Metallurgical coal (coking coal) prices have been on a downtrend over the last few years — from $150 a tonne in September 2013, the price halved to $75 by mid-February 2016.

While prices have moved up by about 30 per cent since then, the outlook remains bearish with coal supply expected to exceed demand.

The recent steel rally in China was driven by an uptick in construction that happens around this time of the year with the approach of warm weather. This spurred stocking up of coal and drove up prices.

China is the world’s largest consumer and importer of coal.

But, with excess steel capacity in China unlikely to disappear any time soon even as demand in the economy has slowed down, the coal price rally should be short-lived.

Metallurgical coal is primarily used in steelmaking. On the supply side, the commissioning of new coal mines in Australia even as the high-cost old mines in the country are shut down, too, should keep the supply from falling significantly. Australia is the world’s largest exporter of coal.

The story so far

China’s coal imports declined 18 per cent year-on-year in 2015. It was the first time, in 2015, that China, the world’s largest steel producer, reported a decline in the production of the metal (down 2.3 per cent year-on-year).

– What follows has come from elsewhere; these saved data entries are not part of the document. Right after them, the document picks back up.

-- ==== Sys2Proof/Machine/Install.lean ====
section
/-! DEFINITION. Machine/Install.lean: the installation table, its anchor and the neighbour check (R32 to R46, R370, R407, R516). -/

namespace Sys2Proof.Machine

/-! ### Reading the table image (R32, Tables 1-4 to 1-6) -/

/-- A number of `n` bytes at an offset of the image. -/
def tab (s : State) (off n : Nat) : Nat := readLe s.hst.loadBuf off n

/-- `n` bytes of the image from an offset are all 0. -/
def tabZero (s : State) (off n : Nat) : Bool := (readBytes s.hst.loadBuf off n).all (· == 0)

/-- The tray record at an offset. -/
def readTray (s : State) (o : Nat) : TrayRec where
  serial := BitVec.ofNat 64 (tab s o 8)
  w := tab s (o + 8) 1
  xt := tab s (o + 9) 1
  yt := tab s (o + 10) 1
  z := tab s (o + 11) 1
  inService := tab s (o + 12) 2 % 2 == 1
  partition := tab s (o + 14) 2
  chipSerials := (List.range 16).map fun i => BitVec.ofNat 64 (tab s (o + 16 + 8 * i) 8)
  reach := BitVec.ofNat 160 (tab s (o + 0x90) 20)

/-- The partition record at an offset. -/
def readPart (s : State) (o : Nat) : PartRec where
  id := tab s o 2
  w0 := tab s (o + 4) 1
  wext := tab s (o + 5) 1
  xt0 := tab s (o + 6) 1
  xtext := tab s (o + 7) 1
  yt0 := tab s (o + 8) 1
  ytext := tab s (o + 9) 1
  z0 := tab s (o + 10) 1
  zext := tab s (o + 11) 1

def trayCount (s : State) : Nat := tab s 0x20 2
def partCount (s : State) : Nat := tab s 0x22 2
def trayOff (s : State) : Nat := tab s 0x30 4
def partOff (s : State) : Nat := tab s 0x34 4

/-- The tray records of the image. -/
def imageTrays (s : State) : List TrayRec := (List.range (trayCount s)).map fun i => readTray s (trayOff s + 176 * i)

/-- The partition records of the image. -/
def imageParts (s : State) : List PartRec := (List.range (partCount s)).map fun i => readPart s (partOff s + 32 * i)

/-- The table that the image spells, with this chip's place in it. -/
def imageTable (s : State) : Table :=
  let lx := tab s 0x19 1
  let trays := imageTrays s
  let own := s.glb.fuses.serial
  let hits := ((List.range trays.length).zip trays).flatMap fun p =>
    ((List.range 16).zip p.2.chipSerials).filterMap fun q => if q.2 = own then some (p.1, q.1, p.2) else none
  let place := hits.headD (0, 0, readTray s (trayOff s))
  let r := place.2.2
  let slot := place.2.1
  { machineId := BitVec.ofNat 64 (tab s 8 8), sequence := BitVec.ofNat 64 (tab s 0x10 8),
    lw := tab s 0x18 1, lx := lx, ly := tab s 0x1A 1, lz := tab s 0x1B 1,
    tx := tab s 0x1C 1, ty := tab s 0x1D 1, tz := tab s 0x1E 1,
    root := unpackCoord (tab s 0x28 4), standby := unpackCoord (tab s 0x2C 4),
    trays := trays, parts := imageParts s,
    tray := place.1, slot := slot,
    self := if lx = 1 then Coord.zero else ⟨r.w, 4 * r.xt + slot % 4, 4 * r.yt + slot / 4, r.z⟩,
    hash := sha256 (readBytes s.hst.loadBuf 0 (tab s 0x24 4)),
    anchored := sha256 (readBytes s.hst.loadBuf 0 0x10 ++ List.replicate 8 0 ++ readBytes s.hst.loadBuf 0x18 0x20 ++
      List.replicate 8 0 ++ readBytes s.hst.loadBuf 0x40 64 ++
      readBytes s.hst.loadBuf (partOff s) (32 * partCount s) ++ readBytes s.hst.loadBuf (trayOff s + 176 * place.1) 176) }

/-! ### The conditions of a valid table (R33, Table 1-9) -/

/-- A NAME is an ASCII label, zero-padded: ASCII characters other than NUL, then zeros alone (Table 1-6). -/
def nameOk (bs : List Byte) : Bool :=
  (bs.takeWhile (· != 0)).all (fun b => decide (b.toNat < 128)) && (bs.dropWhile (· != 0)).all (· == 0)

/-- Strictly increasing. -/
def rising : List Nat → Bool
  | a :: b :: r => decide (a < b) && rising (b :: r)
  | _ => true

/-- Condition 1: FORMAT. With PART_COUNT = 0 the manual does not say what PART_OFF holds; the model asks for the place that the
records would have (assumption log 18, DESIGN CHOICE); a NAME out of its form is reported with this code (log 18, DEDUCED). -/
def formOk (s : State) : Bool :=
  let t := trayCount s
  let p := partCount s
  decide (tab s 0 4 = 0x4254494B ∧ tab s 4 2 = 1 ∧ tab s 6 2 = 128 ∧ tab s 8 8 ≠ 0 ∧ tab s 0x1F 1 = 0) &&
  tabZero s 0x40 64 && decide (tab s 0x28 4 < 2 ^ 15 ∧ tab s 0x2C 4 < 2 ^ 15) &&
  decide (tab s 0x24 4 = 128 + 176 * t + 32 * p ∧ tab s 0x24 4 ≤ 524288) &&
  (decide (trayOff s = 128 ∧ partOff s = 128 + 176 * t) || decide (partOff s = 128 ∧ trayOff s = 128 + 32 * p)) &&
  ((List.range t).all fun i =>
    decide (tab s (trayOff s + 176 * i + 12) 2 < 2) && tabZero s (trayOff s + 176 * i + 0xA4) 12) &&
  ((List.range p).all fun i => tabZero s (partOff s + 32 * i + 2) 2 && tabZero s (partOff s + 32 * i + 12) 4 &&
    nameOk (readBytes s.hst.loadBuf (partOff s + 32 * i + 16) 16)) &&
  rising ((imageParts s).map PartRec.id) && (imageParts s).all fun b => decide (b.id ≤ 2047)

This hurt world coal demand. On the other hand, while there have been mine closures in Australia and the US, the cutback in coal production has not been commensurate with the fall in demand, thereby hurting prices.

The export price of Premium Hard Coking Coal (FOB) from Australia declined about 30 per cent last year.

Providing an explanation for the current weakness in the global coking coal market, Goutam Chakraborty, Research Analyst, Emkay Global Financial Services, says, “In anticipation of robust steel demand, many mines were opened in the past few years, adding to the world coking coal supply.

This was also the time when coal prices were high. But then, the Chinese slowdown started and the steel outlook also turned negative. Accordingly, coal prices also started declining, forcing the big miners to shut down the high-cost mines. But, at the same time, new mines, with lower cost of production, were being commissioned. These mines are still operational and continue to make money even in the current coal market.”

Moderate rise in demand

According to the latest Resources and Energy Quarterly by the Office of the Chief Economist, Department of Industry, Innovation and Science, Government of Australia, China’s coal imports are predicted to decline from 53 million tonnes (mt) last year to 48 mt in 2016 and to 45 mt in 2017.

This will come about with the expected decline in Chinese steel demand, as the economy transitions from being investment-driven to being fuelled by consumption. China’s steel demand is expected to contract 4 per cent to 645 mt this year, followed by another 3 per cent decline in 2017.

India, which is among the biggest steel producing countries in the world, on the other hand, is expected to see an increase in its coal imports.

Helped by the boost to the infrastructure sector, India’s steel consumption is expected to expand 5.4 per cent to 84 mt in 2016.

India does not have sufficient metallurgical coal reserves (and the available reserves are of poor quality) and is dependent on imports for almost its entire requirement of coal.

At the aggregate level, world coal import demand is expected to increase only gradually in the coming years; from 223 mt in 2015 to 230 mt in 2017, show estimates from the Resources and Energy Quarterly.

Excess supply

And while world coal exports too are expected to fall, the decline is likely to be moderate. In 2015, mine closures and temporary production cuts in Australia led to a small decline in the country’s coal exports. But many new mines are expected to be commissioned this year and in the next.

According to the Resources and Energy Quarterly, Australia will export 183 million tonnes of coal in 2016 and 186 million tonnes in 2017, the latter the same as in 2015.

The US and Canada are, however, expected to lower their production and exports. At the global level, coal exports are expected to reach 284 million tonnes both in 2016 and 2017, down from 292 tonnes in 2015.

Thus, while the coal export-import gap is expected to narrow down in the coming years, coal prices are likely to stay under pressure, unless there are significant mine closures.